-- ==== Sys2Proof/Machine/Frames.lean ====
section
/-! DEFINITION. The wire frames: byte arithmetic (R12), the fixed bytes (R7, R8), the frame builder (R101),
the ack test (R111) and the pure decodes (R120, R169 to R176). -/

namespace Sys2Proof.Machine

/-- `sum8(s) = (Σ_k s[k]) mod 256` (R12). -/
def sum8 (s : List Byte) : Byte := BitVec.ofNat 8 (s.map BitVec.toNat).sum

/-- `neg8(x) = (256 − (x mod 256)) mod 256` (R12). -/
def neg8 (x : Nat) : Byte := BitVec.ofNat 8 (256 - x % 256)

/-- `PREAMBLE` (R8, D4). -/
def preamble : Byte := 0x00
/-- `SC1` (R8, D4). -/
def startCode1 : Byte := 0x00
/-- `SC2` (R8, D4). -/
def startCode2 : Byte := 0xFF
/-- `POSTAMBLE` (R8, D5). -/
def postamble : Byte := 0x00
/-- `TFI_H2C` (R8, D3). -/
def tfiHostToChip : Byte := 0xD4
/-- `CMD_GETFW` (R8, D25). -/
def cmdGetFw : Byte := 0x02
/-- `CMD_INLIST` (R8, D25). -/
def cmdInList : Byte := 0x4A
/-- `MAX_TARGETS` (R7). -/
def maxTargets : Byte := 0x01
/-- `ACK` (R7, R83). -/
def ackPattern : List Byte := [0x00, 0x00, 0xFF, 0x00, 0xFF, 0x00]
/-- `ACK_LEN` (R7). -/
abbrev ackLen : Nat := 6
/-- `FW_PREFIX` (R7, R85). -/
def fwPrefix : List Byte := [0x00, 0x00, 0xFF, 0x06, 0xFA, 0xD5]
/-- `FW_RESP_LEN` (R7). -/
abbrev fwRespLen : Nat := 13
/-- `DATA_MAX` (R8, D30). -/
abbrev dataMax : Nat := 262
/-- `RX_MAX` (R8, D30). -/
abbrev rxMax : Nat := 262

/-- `build_frame` (R101): the command frame of a payload, laid out as R80. -/
def buildFrame (pd : List Byte) : List Byte :=
  [preamble, startCode1, startCode2, BitVec.ofNat 8 (pd.length + 1), neg8 (pd.length + 1), tfiHostToChip] ++
    pd ++ [neg8 (tfiHostToChip.toNat + (sum8 pd).toNat), postamble]

/-- The payload of FIRMWARE_VERSION (R87). -/
def fwPayload : List Byte := [cmdGetFw]

/-- The payload of LIST_PASSIVE_TARGET (R87). -/
def inListPayload (cardType : Byte) : List Byte := [cmdInList, maxTargets, cardType]

/-- `is_ack` (R111): equality with the 6-byte pattern, length included; no checksum is applied (R83). -/
def isAck (r : List Byte) : Bool := decide (r = ackPattern)

/-- The least index at which `got` differs from `want`, with the byte received there (R139, R170). -/
def firstMismatch : (want got : List Byte) → Option (Nat × Byte)
  | w :: ws, g :: gs => if g = w then (firstMismatch ws gs).map (fun p => (p.1 + 1, p.2)) else some (0, g)
  | _, _ => none

/-- An error of an operation: the code and the value of `ERRINFO` (R210). -/
structure OpError where
  code : ErrCode
  info : Half
  deriving DecidableEq, Repr

/-- `E_TRUNCATED` with the length the decode needed (R169). -/
def truncatedError (needed : Nat) : OpError := ⟨.truncated, infoOfLength needed⟩

/-- The header decode of R120 on a frame: `TFI`, `LCS`, `LEN` from offsets 5, 4, 3. -/
def headerDecode (b : List Byte) : Except OpError (BitVec 24) :=
  if h : b.length < 6 then .error (truncatedError 6)
  else .ok (b[5].setWidth 24 <<< 16 ||| b[4].setWidth 24 <<< 8 ||| b[3].setWidth 24)

/-- `fw_decode` (R170). -/
def fwDecode (b : List Byte) : Except OpError (BitVec 32) :=
  if h : b.length < 11 then .error (truncatedError 11)
  else
    match firstMismatch fwPrefix b with
    | some (i, g) => .error ⟨.unexpectedResponse, infoOfPair g i⟩
    | none =>
      .ok (b[7].setWidth 32 <<< 24 ||| b[8].setWidth 32 <<< 16 ||| b[9].setWidth 32 <<< 8 ||| b[10].setWidth 32)

/-- `target_decode` (R176) with `u = P_UIDLEN_OFF`: the UID bytes, whose number is `UIDLEN`. -/
def targetDecode (u : Nat) (b : List Byte) : Except OpError (List Byte) :=
  if h : b.length < 8 then .error (truncatedError 8)
  else if b[7] ≠ maxTargets then .error ⟨.targetCount, infoOfByte b[7]⟩
  else if h' : b.length < u + 1 then .error (truncatedError (u + 1))
  else if b.length < u + 1 + b[u].toNat then .error (truncatedError (u + 1 + b[u].toNat))
  else .ok ((b.drop (u + 1)).take b[u].toNat)

/-- The ack check of R139 on the bytes the ack read kept: short before mismatch, none when it passes. -/
def ackError (r : List Byte) : Option OpError :=
  if r.length < ackLen then some ⟨.ack, infoOfPair 0x02 r.length⟩
  else if isAck r then none
  else (firstMismatch ackPattern r).map fun p => ⟨.ack, infoOfPair 0x01 p.1⟩

end Sys2Proof.Machine
end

○ ○ ○ ○ ○ ○ ○

WHAT THE TASK ASKS
Please restate the material above exactly, line by line.

SOLVED PROBLEM
-- ==== Sys2Proof/Machine/Frames.lean ====
section
/-! DEFINITION. The wire frames: byte arithmetic (R12), the fixed bytes (R7, R8), the frame builder (R101),
the ack test (R111) and the pure decodes (R120, R169 to R176). -/

namespace Sys2Proof.Machine

/-- `sum8(s) = (Σ_k s[k]) mod 256` (R12). -/
def sum8 (s : List Byte) : Byte := BitVec.ofNat 8 (s.map BitVec.toNat).sum

/-- `neg8(x) = (256 − (x mod 256)) mod 256` (R12). -/
def neg8 (x : Nat) : Byte := BitVec.ofNat 8 (256 - x % 256)

/-- `PREAMBLE` (R8, D4). -/
def preamble : Byte := 0x00
/-- `SC1` (R8, D4). -/
def startCode1 : Byte := 0x00
/-- `SC2` (R8, D4). -/
def startCode2 : Byte := 0xFF
/-- `POSTAMBLE` (R8, D5). -/
def postamble : Byte := 0x00
/-- `TFI_H2C` (R8, D3). -/
def tfiHostToChip : Byte := 0xD4
/-- `CMD_GETFW` (R8, D25). -/
def cmdGetFw : Byte := 0x02
/-- `CMD_INLIST` (R8, D25). -/
def cmdInList : Byte := 0x4A
/-- `MAX_TARGETS` (R7). -/
def maxTargets : Byte := 0x01
/-- `ACK` (R7, R83). -/
def ackPattern : List Byte := [0x00, 0x00, 0xFF, 0x00, 0xFF, 0x00]
/-- `ACK_LEN` (R7). -/
abbrev ackLen : Nat := 6
/-- `FW_PREFIX` (R7, R85). -/
def fwPrefix : List Byte := [0x00, 0x00, 0xFF, 0x06, 0xFA, 0xD5]
/-- `FW_RESP_LEN` (R7). -/
abbrev fwRespLen : Nat := 13
/-- `DATA_MAX` (R8, D30). -/
abbrev dataMax : Nat := 262
/-- `RX_MAX` (R8, D30). -/
abbrev rxMax : Nat := 262

/-- `build_frame` (R101): the command frame of a payload, laid out as R80. -/
def buildFrame (pd : List Byte) : List Byte :=
  [preamble, startCode1, startCode2, BitVec.ofNat 8 (pd.length + 1), neg8 (pd.length + 1), tfiHostToChip] ++
    pd ++ [neg8 (tfiHostToChip.toNat + (sum8 pd).toNat), postamble]

/-- The payload of FIRMWARE_VERSION (R87). -/
def fwPayload : List Byte := [cmdGetFw]

/-- The payload of LIST_PASSIVE_TARGET (R87). -/
def inListPayload (cardType : Byte) : List Byte := [cmdInList, maxTargets, cardType]

/-- `is_ack` (R111): equality with the 6-byte pattern, length included; no checksum is applied (R83). -/
def isAck (r : List Byte) : Bool := decide (r = ackPattern)

/-- The least index at which `got` differs from `want`, with the byte received there (R139, R170). -/
def firstMismatch : (want got : List Byte) → Option (Nat × Byte)
  | w :: ws, g :: gs => if g = w then (firstMismatch ws gs).map (fun p => (p.1 + 1, p.2)) else some (0, g)
  | _, _ => none

/-- An error of an operation: the code and the value of `ERRINFO` (R210). -/
structure OpError where
  code : ErrCode
  info : Half
  deriving DecidableEq, Repr

/-- `E_TRUNCATED` with the length the decode needed (R169). -/
def truncatedError (needed : Nat) : OpError := ⟨.truncated, infoOfLength needed⟩

/-- The header decode of R120 on a frame: `TFI`, `LCS`, `LEN` from offsets 5, 4, 3. -/
def headerDecode (b : List Byte) : Except OpError (BitVec 24) :=
  if h : b.length < 6 then .error (truncatedError 6)
  else .ok (b[5].setWidth 24 <<< 16 ||| b[4].setWidth 24 <<< 8 ||| b[3].setWidth 24)

/-- `fw_decode` (R170). -/
def fwDecode (b : List Byte) : Except OpError (BitVec 32) :=
  if h : b.length < 11 then .error (truncatedError 11)
  else
    match firstMismatch fwPrefix b with
    | some (i, g) => .error ⟨.unexpectedResponse, infoOfPair g i⟩
    | none =>
      .ok (b[7].setWidth 32 <<< 24 ||| b[8].setWidth 32 <<< 16 ||| b[9].setWidth 32 <<< 8 ||| b[10].setWidth 32)

/-- `target_decode` (R176) with `u = P_UIDLEN_OFF`: the UID bytes, whose number is `UIDLEN`. -/
def targetDecode (u : Nat) (b : List Byte) : Except OpError (List Byte) :=
  if h : b.length < 8 then .error (truncatedError 8)
  else if b[7] ≠ maxTargets then .error ⟨.targetCount, infoOfByte b[7]⟩
  else if h' : b.length < u + 1 then .error (truncatedError (u + 1))
  else if b.length < u + 1 + b[u].toNat then .error (truncatedError (u + 1 + b[u].toNat))
  else .ok ((b.drop (u + 1)).take b[u].toNat)

/-- The ack check of R139 on the bytes the ack read kept: short before mismatch, none when it passes. -/
def ackError (r : List Byte) : Option OpError :=
  if r.length < ackLen then some ⟨.ack, infoOfPair 0x02 r.length⟩
  else if isAck r then none
  else (firstMismatch ackPattern r).map fun p => ⟨.ack, infoOfPair 0x01 p.1⟩

end Sys2Proof.Machine
end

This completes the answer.